Unfriended: Web of horror
If you are worried about your kids on the internet, Levan Gabriadze’s clever and creepy cyber chiller Unfriended will do nothing to ease your mind.
If you are worried about what the kids are doing on the internet, Levan Gabriadze’s clever and creepy cyber chiller Unfriended will do nothing to ease your mind, for reasons expected and unexpected.
First, though, you need to know how this movie was made because it’s challenging to watch. The entire film, 88 minutes long, is seen only via the laptop computer screen of one of the six teenagers at the centre of the drama.
If this recalls The Blair Witch Project, that is no accident. Screenwriter Nelson Greaves has said the aim was to use the restrictions of a computer screen in the same way the 1999 horror hit used the limitations of a single camera. I suspect the name of Greaves’s main character is no accident either.
Blaire (Shelley Hennig) is online with her boyfriend Mitch (Moses Jacob Storm), talking by the video chat service Skype. She has some excellent news for him: at the looming prom, they will lose their virginity together.
They are joined by four friends, glamour puss Jess (Renee Olstead), handsome bad boy Adam (Will Peltz), geeky Kenneth (Jacob Wysocki) and, a bit later, unpopular Val (Courtney Halverson). With all six Skyping, Blaire’s screen looks a bit like the opening credits of The Brady Bunch.
They seem like normal teens (the setting is Fresno, California), but a shadow overhangs them. It is a year to the day since another friend, Laura Barns, shot herself after a humiliating party video was posted on YouTube. We see Laura’s shocking death at the start of the film when Blaire clicks on the suicide footage, and we learn of the pitiless cyberbullying she endured.
Suddenly, an uninvited party joins the conversation, and it ain’t Ann B. Davis as Alice. The cocky kids dismiss “Billie227” as a hacker or a troll, but when one of the girls mock-threatens violence, the intruder responds with a message that chills to the core.
It quickly emerges that Billie227 is using Laura Barns’s tech tools — her Facebook page, iMessage account and so on — and is out for serious revenge. The gruesomeness that follows, seen through the deliberately frustrating perspective of Blaire’s computer screen, suggests an alternative title: SkypeDay the 13th. I won’t be using my blender for a while.
Who is Billie227-Laura Barns? A living avenger of the dead girl, or the dead girl herself?

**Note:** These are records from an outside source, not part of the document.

/-- Sequences of one stage are admitted in any order (log 19). -/
theorem tickAdmitted_of_firedBy (h : ∀ x ∈ fired, FiredBy stage x) : tickAdmitted fired = true := by
  refine tickAdmitted_iff.mpr ⟨fun x hx => ?_, List.pairwise_of_forall_mem_list fun x hx y hy => ?_⟩
  · obtain ⟨rfl, hissues⟩ := h x hx
    exact ⟨rfl, hissues⟩
  · rw [(h x hx).rank_eq, (h y hy).rank_eq]

/-- An admitted tick, or the end of one, whose stages all have at least this rank. -/
def AdmittedFrom (rank : Nat) (fired : List (TickStage × Sequence)) : Prop :=
  tickAdmitted fired = true ∧ ∀ x ∈ fired, rank ≤ x.1.rank

/-- No stage comes before the quit check. -/
theorem tickAdmitted_iff_admittedFrom_quitCheck :
    tickAdmitted fired = true ↔ AdmittedFrom TickStage.quitCheck.rank fired := by
  have hrank : ∀ stage : TickStage, TickStage.quitCheck.rank ≤ stage.rank := fun stage => by cases stage <;> decide
  exact ⟨fun h => ⟨h, fun x _ => hrank x.1⟩, fun h => h.1⟩

/-- After the held brightness keys only the redraw issues anything. -/
theorem admittedFrom_after_heldBrightness_iff :
    AdmittedFrom (TickStage.heldBrightness.rank + 1) fired ↔ ∀ x ∈ fired, FiredBy .redraw x := by
  have hlast : ∀ stage : TickStage, TickStage.heldBrightness.rank + 1 ≤ stage.rank → stage = .redraw := fun stage => by
    cases stage <;> decide
  constructor
  · intro ⟨hadm, hrank⟩ x hx
    exact hlast x.1 (hrank x hx) ▸ firedBy_of_tickAdmitted hadm hx
  · refine fun h => ⟨tickAdmitted_of_firedBy h, fun x hx => ?_⟩
    rw [(h x hx).rank_eq]
    decide

/-- The sequences of one stage may stand before those of any later ones. -/
theorem admittedFrom_append {now later : List (TickStage × Sequence)} (hnow : ∀ x ∈ now, FiredBy stage x)
    (hlater : AdmittedFrom (stage.rank + 1) later) : AdmittedFrom stage.rank (now ++ later) := by
  obtain ⟨hadm, hrank⟩ := hlater
  have hfrom : ∀ y ∈ later, stage.rank ≤ y.1.rank := fun y hy => Nat.le_of_succ_le (hrank y hy)
  refine ⟨tickAdmitted_append.mpr ⟨tickAdmitted_of_firedBy hnow, hadm, fun x hx y hy => ?_⟩,
    List.forall_mem_append.mpr ⟨fun x hx => (hnow x hx).rank_eq.ge, hfrom⟩⟩
  rw [(hnow x hx).rank_eq]
  exact hfrom y hy

/-- An admitted tick cut behind its first stage. -/
theorem exists_append_of_admittedFrom (h : AdmittedFrom stage.rank fired) :
    ∃ now later, fired = now ++ later ∧ (∀ x ∈ now, FiredBy stage x) ∧ AdmittedFrom (stage.rank + 1) later := by
  induction fired with
  | nil => exact ⟨[], [], rfl, by simp, h.1, by simp⟩
  | cons x rest ih =>
    obtain ⟨hadm, hfrom⟩ := h
    obtain ⟨hx, hrest⟩ := List.forall_mem_cons.mp hfrom
    obtain ⟨hfirst, hadmRest, hbefore⟩ := tickAdmitted_append (xs := [x]).mp hadm
    by_cases hstage : x.1 = stage
    · obtain ⟨now, later, rfl, hnow, hlater⟩ := ih ⟨hadmRest, hrest⟩
      have hissued : FiredBy stage x := hstage ▸ firedBy_of_tickAdmitted hfirst (List.mem_singleton_self x)
      exact ⟨x :: now, later, rfl, List.forall_mem_cons.mpr ⟨hissued, hnow⟩, hlater⟩
    · have hlt : stage.rank < x.1.rank := lt_of_le_of_ne hx fun he => hstage (TickStage.rank_injective he).symm
      exact ⟨[], x :: rest, rfl, by simp, hadm, List.forall_mem_cons.mpr ⟨hlt, fun y hy =>
        hlt.trans_le (hbefore x (List.mem_singleton_self x) y hy)⟩⟩

/-- A tick is admitted exactly where it is the four stages one after another, each issuing what it may (R126). -/
theorem tickAdmitted_iff_stages : tickAdmitted fired = true ↔
    ∃ quits shots held redraws, fired = quits ++ shots ++ held ++ redraws ∧
      (∀ x ∈ quits, FiredBy .quitCheck x) ∧ (∀ x ∈ shots, FiredBy .oneShot x) ∧
      (∀ x ∈ held, FiredBy .heldBrightness x) ∧ ∀ x ∈ redraws, FiredBy .redraw x := by
  rw [tickAdmitted_iff_admittedFrom_quitCheck]
  constructor
  · intro h
    obtain ⟨quits, _, rfl, hquits, h⟩ := exists_append_of_admittedFrom h
    obtain ⟨shots, _, rfl, hshots, h⟩ := exists_append_of_admittedFrom (stage := .oneShot) h
    obtain ⟨held, redraws, rfl, hheld, h⟩ := exists_append_of_admittedFrom (stage := .heldBrightness) h
    exact ⟨quits, shots, held, redraws, by simp only [List.append_assoc], hquits, hshots, hheld,
      admittedFrom_after_heldBrightness_iff.mp h⟩
  · rintro ⟨quits, shots, held, redraws, rfl, hquits, hshots, hheld, hredraws⟩
    rw [List.append_assoc, List.append_assoc]
    exact admittedFrom_append hquits <| admittedFrom_append (stage := .oneShot) hshots <|
      admittedFrom_append (stage := .heldBrightness) hheld <| admittedFrom_after_heldBrightness_iff.mpr hredraws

There’s probably a clue in the fact the film was going to be called Cybernatural before a last-minute change. Unfriended is a much better title because as much as anything this is a story about false friendships, something that becomes apparent when the six are forced to play a truth-or-die game that draws out their malicious secrets and lies. It’s a brilliant scene.
The six young actors are all convincing, clicking through the tech maze like the experts they no doubt are, and Gabriadze burdens the narrow frame of action with an at times unbearable tension.
You want nothing more than to shut down the screen, go to the kids’ houses — to the real world, for goodness sake — and see what is happening.
There are significant plausibility gaps — why don’t they just go offline or call the cops or (heaven forbid) their parents? — but it is a horror film after all, and a successful one. Shot in 16 days at a cost of $US1 million, Unfriended has grossed $US25m ($31m) to date, assisted by strategic screenings on the festival circuit and a savvy social media marketing campaign. I wasn’t sure it would be for me, but I was gripped from start to finish and it has been on my mind since.
Restricting a film to a computer screen is not an entirely new idea. Zach Donohue’s 2013 murder thriller The Den used a similar technique and a recent episode of the TV comedy Modern Family was shot with iPhones and shown on an Apple MacBook (and the advertising aspect should be noted).
But Unfriended has a sense of timing about it, exploring as it does issues such as cyberbullying, the shallowness and unpredictability of online “friendships”, digital ethics (to help someone in distress or film them?), the lynch mob tendencies of social media and the dark alleys of the internet in general.
“Everyone was posting so we did too. We were just joking,’’ Blaire says in defence of a particularly vile episode of cyberbullying.
Yes, there are lots of creeps on the internet, and some of them are closer to home than you may think.